Below, in the sand and the sea, families and couples and tribes of young adults (through the eyes of middle age these last are grown up children, aren’t they, but don’t tell them I think that way – they’ll only roll their eyes). Mothers wrap first towels and then their arms around shivering children. There are rubber balls, tennis balls and frisbees. From here, there is no sound when they hit the sand, a splash when they hit the water and, when the throw is bad, the stinging slap against wet skin (ya fkn dkhd, what was that?).

A spotter plane (fixed wing, I know these things) flies close to the shore. This summer, sharks are spotted every second day (it’s the bogans on the jetty chucking the crab nets off the jetty down at Brighton; how shocking sharks in their own habitat what do u expect u moron – this is what I’ve learnt from facebook). I have heard the sirens sound and seen the water cleared while helicopters hover and rubber boats charge out from the shore. Cartilaginous beasts and their teeth are not welcome here.

Dogs, their owners walking in opposite directions, slow down, sniff, then chase. Their owners stand, facing each other, calling their dogs.

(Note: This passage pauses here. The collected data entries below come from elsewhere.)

theorem execCmdLogicLoad_keeps {s : State} (h : Hdr) (off : W32) (data : List Byte) :
    ∃ t', execCmdLogicLoad h off data s = .next t' ∧ Keeps s t' := by
  unfold execCmdLogicLoad
  refine act_keeps fun s h => ?_
  try dsimp only
  repeat' (first
    | with_reducible assumption
    | with_reducible intro _
    | with_reducible apply reply_keeps
    | with_reducible apply command_keeps
    | with_reducible apply showProgram_keeps
    | split
    | with_reducible refine Keeps.of_mk ?_ rfl rfl rfl rfl rfl rfl rfl rfl)

theorem execCmdLogicChange_keeps {s : State} (h : Hdr) (replace : Byte) :
    ∃ t', execCmdLogicChange h replace s = .next t' ∧ Keeps s t' := by
  unfold execCmdLogicChange
  refine act_keeps fun s h => ?_
  try dsimp only
  repeat' (first
    | with_reducible assumption
    | with_reducible intro _
    | with_reducible apply reply_keeps
    | with_reducible apply command_keeps
    | with_reducible apply wr_keeps
    | split
    | with_reducible refine Keeps.of_mk ?_ rfl rfl rfl rfl rfl rfl rfl rfl)

theorem dropChange_keeps {s0 s : State} (h : Keeps s0 s)  :
    Keeps s0 (State.dropChange s) := by
  unfold State.dropChange
  try dsimp only
  repeat' (first
    | with_reducible assumption
    | with_reducible intro _
    | with_reducible apply wr_keeps
    | with_reducible apply start_keeps
    | split
    | with_reducible refine Keeps.of_mk ?_ rfl rfl rfl rfl rfl rfl rfl rfl)

theorem takeProgram_keeps {s0 s : State} (h : Keeps s0 s) (c : LogicChange) (i : ProgInfo) :
    Keeps s0 (State.takeProgram s c i) := by
  unfold State.takeProgram
  try dsimp only
  repeat' (first
    | with_reducible assumption
    | with_reducible intro _
    | with_reducible apply showProgram_keeps
    | with_reducible apply respond_keeps
    | split
    | with_reducible refine Keeps.of_mk ?_ rfl rfl rfl rfl rfl rfl rfl rfl)

theorem execLogicValidationDone_keeps {s : State} (i : ProgInfo) :
    ∃ t', execLogicValidationDone i s = .next t' ∧ Keeps s t' := by
  unfold execLogicValidationDone
  refine act_keeps fun s h => ?_
  try dsimp only
  repeat' (first
    | with_reducible assumption
    | with_reducible intro _
    | with_reducible apply dropChange_keeps
    | with_reducible apply respond_keeps
    | with_reducible apply takeProgram_keeps
    | with_reducible apply start_keeps
    | with_reducible apply command_keeps
    | split
    | with_reducible refine Keeps.of_mk ?_ rfl rfl rfl rfl rfl rfl rfl rfl)

theorem abandonChange_keeps {s0 s : State} (h : Keeps s0 s)  :
    Keeps s0 (State.abandonChange s) := by
  unfold State.abandonChange
  try dsimp only
  repeat' (first
    | with_reducible assumption
    | with_reducible intro _
    | with_reducible apply dropChange_keeps
    | with_reducible apply emit_keeps
    | with_reducible apply respond_keeps
    | split
    | with_reducible refine Keeps.of_mk ?_ rfl rfl rfl rfl rfl rfl rfl rfl)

The dogs run, first to one voice then the other, back and forth, splashing through the shallows and kicking up the sand. The human voices first are high, then as frustration grows they deepen. Who knows why but the dogs stop their frolic and part, running towards their owners.

I have been past the café, the storm water drain (a trickle now but it will gush when the storm blows in), the sculpture. I have turned and now I’m nearly back at the start. My children will be home from cricket and surf lifesaving and needing to be fed. But I’m not ready to go home, not ready to leave this place where the land meets the sea and we are, all of us – walking, swimming, running, calling our dogs, chasing our kids – together but apart.

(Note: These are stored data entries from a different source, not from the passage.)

/-- A stream that has had no sample for inp.stream_timeout reads NO_DATA (R126). -/
theorem exec_streamTimeout_shows {st : Fin 45} {t : Nat} (hx : Runs s x) (hr : x.ready = true)
    (hk : x.cfg (F.inpStreamSourceKind st.val) ≠ 0) (hl : x.inp.lastSample.get st.val = some t)
    (ht : x.cfg (F.inpStreamTimeout st.val) * nsMs ≤ x.since t) :
    exec (.streamTimeout st) s = .next ((if x.cfg (F.inpStreamSourceKind st.val) = 2
      then x.wr (F.inpImuStatus (x.cfg (F.inpStreamSourceIndex st.val))) 2 else x).setStream st.val 5) := by
  show execStreamTimeout st s = _
  unfold execStreamTimeout
  refine acts hx ?_
  dsimp only
  rw [hl]
  exact if_neg (by simp [hr, hk, ht])

/-- Settles O21: edges, samples, wire faults, the answers to a sync edge, and time-outs, each at its guard. -/
theorem inputsAreTriggeredAndSampled : Obligations.InputsAreTriggeredAndSampled := by
  unfold Obligations.InputsAreTriggeredAndSampled
  refine ⟨fun s x t hx hr hp hw => exec_triggerEdge_drives hx hr hp rfl rfl hw,
    fun s x t hx hh hf => exec_triggerPulseEnd_returns hx hh hf,
    fun s x p hx hr hp hw => exec_imuSyncEdge_rises hx hr hp rfl hw,
    fun s x ch pins hx hr hm hd => ?_,
    fun r t hs hm => wireDue_iff hs hm, fun s x ch hx hw => exec_wireFaultDetect_shows hx hw,
    fun s x p bytes delay edge hx ha hp hu => ?_,
    fun s x st t hx hr hk hl ht => exec_streamTimeout_shows hx hr hk hl ht⟩
  · show execAnalogSampleComplete ch pins s = _
    unfold execAnalogSampleComplete
    refine acts hx (if_neg ?_)
    rintro (h | h | h)
    · exact hm h
    · exact Bool.noConfusion (h.symm.trans hr)
    · exact absurd hd (Int.not_le.mpr h)
  · rw [exec_imuFrameRx_answers hx ha hp hu]
    refine ⟨fun hb => congrArg Host.Outcome.next (if_pos hb), fun hg hl => congrArg Host.Outcome.next (if_neg ?_)⟩
    simp [hg, hl]

/-! ### Messages -/

/-- A serial sentence is taken by its streams, or rejected on them (R119, R121, R122). -/
theorem exec_serialSentenceRx_takes {k : Fin 4} (chars : List Byte) (start : Nat) (hx : Runs s x) (hr : x.ready = true)
    (hb : x.cfg (F.inpSerBaud k.val) ≠ 0) :
    exec (.serialSentenceRx k chars start) s = .next (x.sentence 3 k.val (fun _ => true) none chars start) := by
  show execSerialSentenceRx k chars start s = _
  unfold execSerialSentenceRx
  exact acts hx (if_neg (by simp [hr, hb]))

/-- The lines of a datagram are sentences of each of its groups, or the datagram is rejected there (R120 to R122). -/
theorem exec_l450DatagramRx_takes (d : Datagram) (start : Nat) (hx : Runs s x) (hr : x.ready = true)
    (hb : x.bringsDatagrams d.port.val false = true) :
    exec (.l450DatagramRx d start) s = .next ((x.l450Groups d).foldl (fun s g =>
      match parseL450 d.bytes with
      | none => s.reject (s.streamsOf 4 g)
      | some lines => lines.foldl (fun s l => s.sentence 4 g
          (fun k => s.cfg (F.inpL450Src k) == 0 || s.cfg (F.inpL450Src k) == l.source) l.count l.sentence start) s) x) := by
  show execL450DatagramRx d start s = _
  unfold execL450DatagramRx
  exact acts hx (if_neg (by simp [hr, hb]))

/-- A sensor datagram is taken by its streams where it is well formed, and rejected there otherwise (R105, R124, R125). -/
theorem exec_sensorDatagramRx_takes (d : Datagram) (start : Nat) (hx : Runs s x) (hr : x.ready = true)
    (hb : x.bringsDatagrams d.port.val true = true) (hu : d.udp.toNat = x.cfg F.inpDgramPort) :
    exec (.sensorDatagramRx d start) s = .next (if datagramGood d.bytes = false then x.reject (x.datagramStreams d.bytes)
      else (x.datagramStreams d.bytes).foldl (fun s k => s.takeDatagram k d.bytes start) x) := by
  show execSensorDatagramRx d start s = _
  unfold execSensorDatagramRx
  exact acts hx (if_neg (by simp [hr, hb, hu]))

theorem acceptRef_stamped {k : Nat} (kind flags seq typ : Nat) (vals : List F64) (start : Nat) (ht : x.cfg (F.inpStreamTimingCls k) ≠ 0) :
    x.acceptRef k kind flags seq typ vals start = x.enterRef k kind flags seq typ vals (start - x.cfg (F.inpStreamLatency k) * 1000) :=
  if_neg ht

theorem acceptRef_linked {k : Nat} (kind flags seq typ : Nat) (vals : List F64) {start g : Nat} (ht : x.cfg (F.inpStreamTimingCls k) = 0)
    (hl : x.linkedStamp k start = some g) : x.acceptRef k kind flags seq typ vals start = x.enterRef k kind flags seq typ vals g := by
  unfold State.acceptRef
  rw [if_pos ht, hl]

theorem acceptRef_unmatched {k : Nat} (kind flags seq typ : Nat) (vals : List F64) {start : Nat} (ht : x.cfg (F.inpStreamTimingCls k) = 0)
    (hl : x.linkedStamp k start = none) : x.acceptRef k kind flags seq typ vals start = x.inc (F.inpStreamRejects k) := by
  unfold State.acceptRef
  rw [if_pos ht, hl]
  rfl

/-- Settles O22: the three kinds of messages, and the three stamps of R103. -/
theorem messagesReachTheirStreams : Obligations.MessagesReachTheirStreams := by
  unfold Obligations.MessagesReachTheirStreams
  refine ⟨fun s x k chars start hx hr hb => ?_, fun s x d start hx hr hb => ⟨fun lines hl => ?_, fun hl => ?_⟩,
    fun s x d start hx hr hb hu hg => ?_, fun s x d start hx hr hb hu hg => ?_,
    fun x k kind flags seq typ vals start ht => acceptRef_stamped kind flags seq typ vals start ht,
    fun x k kind flags seq typ vals start g ht hl => acceptRef_linked kind flags seq typ vals ht hl,
    fun x k kind flags seq typ vals start ht hl => acceptRef_unmatched kind flags seq typ vals ht hl⟩
  · rw [exec_serialSentenceRx_takes chars start hx hr hb, State.sentence]
    simp only [Bool.and_true, Option.getD_none]
  · rw [exec_l450DatagramRx_takes d start hx hr hb, hl]
  · rw [exec_l450DatagramRx_takes d start hx hr hb, hl]
  · rw [exec_sensorDatagramRx_takes d start hx hr hb hu, if_pos hg]
  · rw [exec_sensorDatagramRx_takes d start hx hr hb hu, if_neg (by simp [hg])]

/-! ### Lay-up -/

theorem exec_cmdGnssLayup_answers {hours : W16} (hp : Processed s h 0x2001 (le 2 hours.toNat) x) :
    exec (.cmdGnssLayup h hours) s = .next (
      if x.rd F.ctlMode ≠ 4 ∧ x.rd F.ctlMode ≠ 5 then x.respond h 0x2001 Res.wrongState []
      else if 720 < hours.toNat then x.respond h 0x2001 Res.outOfRange []
      else ({ x with gnss := { x.gnss with layupReq := some hours.toNat } } : State).respond h 0x2001 Res.ok []) := by
  show execCmdGnssLayup h hours s = _
  unfold execCmdGnssLayup
  by_cases hm : x.rd F.ctlMode ≠ 4 ∧ x.rd F.ctlMode ≠ 5
  · rw [if_pos hm]
    exact command_replied hp (if_pos hm)
  · rw [if_neg hm]
    by_cases hl : 720 < hours.toNat
    · rw [if_pos hl]
      exact command_replied hp ((if_neg hm).trans (if_pos hl))
    · rw [if_neg hl]
      exact command_replied hp ((if_neg hm).trans (if_neg hl))

theorem exec_cmdGnssWake_answers (hp : Processed s h 0x2002 [] x) :
    exec (.cmdGnssWake h) s = .next (
      if x.gnss.layup then ({ x with gnss := { x.gnss with wakeReq := some 1 } } : State).respond h 0x2002 Res.ok []
      else x.respond h 0x2002 Res.wrongState []) := by
  show execCmdGnssWake h s = _
  unfold execCmdGnssWake
  by_cases hl : x.gnss.layup = true
  · rw [if_pos hl]
    exact command_replied hp (if_pos hl)
  · rw [if_neg hl]
    exact command_replied hp (if_neg hl)

/-- At a frame instant of a lay-up its end is judged by the command, the new mode and the duration (R96). -/
theorem exec_layupEnd_judges (hx : Runs s x) (ht : x.atTick 0 = true) (hl : x.gnss.layup = true) :
    exec .layupEnd s = .next (match x.gnss.wakeReq, x.gnss.layupEnd with
      | some c, _ => x.endLayup c
      | none, some e => if e ≤ x.clock then x.endLayup 0 else x
      | none, none => x) := by
  show execLayupEnd s = _
  unfold execLayupEnd
  exact acts hx (if_neg (by simp [ht, hl]))

/-- A keep-alive that is due wakes the receiver once and schedules the next (R97). -/
theorem exec_keepaliveWake_wakes (hx : Runs s x) (hl : x.gnss.layup = true) (hn : x.gnss.nextWake ≤ x.clock) (hb : x.budget ≠ 3) :
    exec .keepaliveWake s = .next (
      let y : State := { x with gnss := { x.gnss with
        nextWake := nextScheduled x.gnss.nextWake (x.cfg F.gnssLayupWakeInterval * nsHour) x.clock } }
      if x.gnss.wakeSince.isSome = true then y else
      (({ y with gnss := { y.gnss with wakeSince := some y.clock, wakeRx := y.cfg F.gnssLayupReceiver, wakeEphs := 0 } } :
        State).powerRx).showLayup) := by
  show execKeepaliveWake s = _
  unfold execKeepaliveWake
  exact acts hx (if_neg (by simp [hl, hn, hb]))

theorem exec_keepaliveEnd_ends {t : Nat} (hx : Runs s x) (hw : x.gnss.wakeSince = some t)
    (he : x.keepaliveComplete = true ∨ 15 * 60 * nsSecond ≤ x.since t) :
    exec .keepaliveEnd s = .next (((({ x with gnss := { x.gnss with wakeSince := none } } : State).powerRx).showLayup).emit 0x23
      (le 1 x.gnss.wakeRx ++ le 4 (Float.fratio (x.since t) nsSecond).toNat ++ le 4 x.gnss.wakeEphs ++
        le 1 (bit (!x.keepaliveComplete)))) := by
  show execKeepaliveEnd s = _
  unfold execKeepaliveEnd
  refine acts hx ?_
  rw [hw]
  exact if_pos he

theorem exec_gnssStartComplete_ends {rx : Fin 3} (hx : Runs s x) (ht : x.atTick 0 = true) (ho : x.gnss.on.get rx.val = true)
    (hs : x.gnss.starting.get rx.val = true) (hl : x.gnss.layup = false)
    (hf : (x.gnss.fixes.any fun f => f.rx == rx && x.goodFix f) = true) :
    exec (.gnssStartComplete rx) s = .next ((({ x with gnss := { x.gnss with
      starting := x.gnss.starting.set rx.val false } } : State).writeRecords (x.gnss.records.filter fun r => r.rx == rx)).showRx rx.val) := by
  show execGnssStartComplete rx s = _
  unfold execGnssStartComplete
  exact acts hx (if_pos ⟨ht, ho, hs, hl, hf⟩)

/-- Settles O23: the two commands, the end of a lay-up, its keep-alives, and the end of a start. -/
theorem layupSleepsAndWakes : Obligations.LayupSleepsAndWakes := by
  unfold Obligations.LayupSleepsAndWakes
  refine ⟨fun s x h hours hp => exec_cmdGnssLayup_answers hp, fun s x h hp => exec_cmdGnssWake_answers hp,
    fun s x c hx ht hl hw => ?_, fun s x e hx ht hl hw he => ?_, fun s x hx hl hn hb => exec_keepaliveWake_wakes hx hl hn hb,
    fun s x t hx hw he => exec_keepaliveEnd_ends hx hw he,
    fun s x rx hx ht ho hs hl hf => exec_gnssStartComplete_ends hx ht ho hs hl hf⟩
  · rw [exec_layupEnd_judges hx ht hl, hw]
  · rw [exec_layupEnd_judges hx ht hl, hw, he]

end Sys2Proof.Machine
end

section
/-! PROOFS. The reference vote and the collator's close. -/

namespace Sys2Proof.Machine

variable {s x : State} {h : Hdr}

/-! ### The vote -/

theorem exec_referenceVote_votes (hx : Runs s x) (hd : x.voteDue = true) :
    exec .referenceVote s = .next (((x.testSamples.voteOn 0).voteOn 1).sendWeights) := by
  show execReferenceVote s = _
  unfold execReferenceVote
  exact acts hx (if_pos hd)

theorem exec_weightsDeadline_holds (hx : Runs s x) (ha : x.atCore 39 = true) (hv : x.vote.voted = false) (hc : x.coll.closed = true) :
    exec .weightsDeadline s = .next { x with coll := { x.coll with held := true } } := by
  show execWeightsDeadline s = _
  unfold execWeightsDeadline
  exact acts hx (if_pos ⟨ha, hv, hc⟩)

/-- A pair that has disagreed for coll.vote_split_confirm frames is a split (R175). -/
theorem exec_splitConfirm_splits {g : VGroup} (hx : Runs s x) (hv : x.vote.voted = true) (hp : (x.group (vgroup g)).pair ≠ [])
    (hr : x.cfg F.collVoteSplitConfirm ≤ (x.group (vgroup g)).run) :
    exec (.splitConfirm g) s = .next (((groupRefs (vgroup g)).foldl (fun y i => y.showRef i)
      (x.enterSplit (vgroup g) 5 (x.group (vgroup g)).pair (x.group (vgroup g)).diff)).showGroup (vgroup g) (x.group (vgroup g)).pair.length) := by
  show execSplitConfirm g s = _
  unfold execSplitConfirm
  exact acts hx (if_pos ⟨hv, hp, hr⟩)

theorem exec_probationEnd_validates {r : Fin 12} (hx : Runs s x) (hr : x.ready = true) (hs : x.rd (F.collVoteRefStatus r.val) = 3)
    (ht : x.cfg F.collVoteRecoverTime * nsSecond ≤ x.since (x.ref r.val).since) :
    exec (.probationEnd r) s = .next ((x.setRef r.val { (x.ref r.val) with valid := true, ramp := 0 }).showRef r.val) := by
  show execProbationEnd r s = _
  unfold execProbationEnd
  exact acts hx (if_pos ⟨hr, hs, ht⟩)

/-! ### The vote commands -/

/-- A request that names no group, reference or value of the rules is refused at the frame instant (R179). -/
theorem voteCommand_bad {q : VoteReq} (hb : q.bad = true) :
    x.voteCommand q = x.respond q.hdr (if q.exclude then 0x4002 else 0x4001) Res.outOfRange [] :=
  if_pos hb

theorem exec_cmdVoteSelect_waits {g ref : Byte} (hp : Processed s h 0x4001 [g, ref] x) :
    exec (.cmdVoteSelect h g ref) s = .next (({ x with vote := { x.vote with
      requests := x.vote.requests ++ [⟨h, false, g.toNat, ref.toNat⟩] } } : State).awaitReply h) := by
  show execCmdVoteSelect h g ref s = _
  unfold execCmdVoteSelect
  exact command_waits hp rfl

theorem exec_cmdVoteExclude_waits {ref excl : Byte} (hp : Processed s h 0x4002 [ref, excl] x) :
    exec (.cmdVoteExclude h ref excl) s = .next (({ x with vote := { x.vote with
      requests := x.vote.requests ++ [⟨h, true, ref.toNat, excl.toNat⟩] } } : State).awaitReply h) := by
  show execCmdVoteExclude h ref excl s = _
  unfold execCmdVoteExclude
  exact command_waits hp rfl

/-! ### The collator -/

/-- A receiver that is inconsistent is consistent again after coll.rx_recover_frames good frames (R142). -/
theorem exec_rxConsistencyCount_clears {rx : Fin 3} (hx : Runs s x) (hb : testBit (x.rd F.collRxConsistency) rx.val = true)
    (hc : x.cfg F.collRxRecoverFrames ≤ x.coll.rxGood.get rx.val) :
    exec (.rxConsistencyCount rx) s =
      .next ((x.wr F.collRxConsistency (putBit (x.rd F.collRxConsistency) rx.val false)).emit 0x42 (le 1 rx.val ++ le 1 1)) := by
  show execRxConsistencyCount rx s = _
  unfold execRxConsistencyCount
  exact acts hx ((if_pos hb).trans (if_pos hc))

/-- A receiver is inconsistent after coll.rx_inconsistent_frames bad frames (R142). -/
theorem exec_rxConsistencyCount_sets {rx : Fin 3} (hx : Runs s x) (hb : testBit (x.rd F.collRxConsistency) rx.val = false)
    (hc : x.cfg F.collRxInconsistentFrames ≤ x.coll.rxBad.get rx.val) :
    exec (.rxConsistencyCount rx) s =
      .next ((x.wr F.collRxConsistency (putBit (x.rd F.collRxConsistency) rx.val true)).emit 0x42 (le 1 rx.val ++ le 1 0)) := by
  show execRxConsistencyCount rx s = _
  unfold execRxConsistencyCount
  exact acts hx ((if_neg (by simp [hb])).trans (if_pos hc))

theorem exec_dnWarmupEnd_ends {n : Nat} (hx : Runs s x) (hw : x.coll.dnWarm = some n) (hr : x.ready = true)
    (hc : x.cfg F.collDnWarmup ≤ n) :
    exec .dnWarmupEnd s = .next ({ x with coll := { x.coll with dnWarm := none } } : State).showDn := by
  show execDnWarmupEnd s = _
  unfold execDnWarmupEnd
  refine acts hx ?_
  rw [hw]
  exact if_pos ⟨hr, hc⟩

theorem exec_envReentry_unblocks (hx : Runs s x) (hr : x.ready = true) (hb : x.coll.blocked = true)
    (ho : x.flag F.collEnvBinOutside = false) (hi : x.cfg F.collEnvReentry ≤ x.coll.inside) :
    exec .envReentry s = .next ({ x with coll := { x.coll with blocked := false } } : State).showDn := by
  show execEnvReentry s = _
  unfold execEnvReentry
  exact acts hx (if_pos ⟨hr, hb, ho, hi⟩)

I sit on an empty bench. It is dedicated by plaque to a man whose name I will never remember by a woman I’ll never know. Now that I have stopped I can hear the sea rolling in. The waves are breaking softly across the sand. That sound must have been there while I was walking but I guess I couldn’t hear it above my thoughts. At my feet are three cigarette butts that were pushed out of shape by smokers’ thumbs before they were flicked to the ground or flattened under shoes. I see smudges of black ash, chewing gum stains and ants on their well-trodden path.

Snatches of conversation sound behind me. I don’t know what she wants from me … I know and that’s the situation in Germany too … yeah but mate, who gives a fuck.

Another plane – a jet – taken off from the airport a few kilometres down, flies out, gaining altitude over the sea before it banks and flies back towards the shore. I have already told you that I love the sight and the sound of those jets, but every day I love them more. They take my love and then they bring him home to me. The goodbye is getting harder but it takes less time to find my equilibrium.

A woman and a man are together in the sea. They are facing the shore, and she is behind him, her arms wrapped around his shoulders while his cannot be seen. He turns his head. Her neck stretches forward.

They kiss.

I think, Who knows what goes on beneath the surface.

Perhaps their feet are buried in the sand and they are grounded.
Or maybe they are floating.

5 thoughts on “Not Last Night, but the Night Before: The Esplanade”

  1. I miss the sea but look forward to tomorrow’s walk round our beautiful lake, when I will see the Canberra equivalents of all your characters. Lovely and might the melancholic perhaps be resolute?

  2. You have this uncanny way of pulling me right into a scene or a place or an emotional landscape. I’m at my parents’ place in New Plymouth, it’s a grey rainy morning (there’s a reason that Taranaki is so green!) and the sea has disappeared, but I’m seeing beaches and sulky waves and people, and feeling a sense of within and without.

    Thank you for sharing this. I love reading your writing.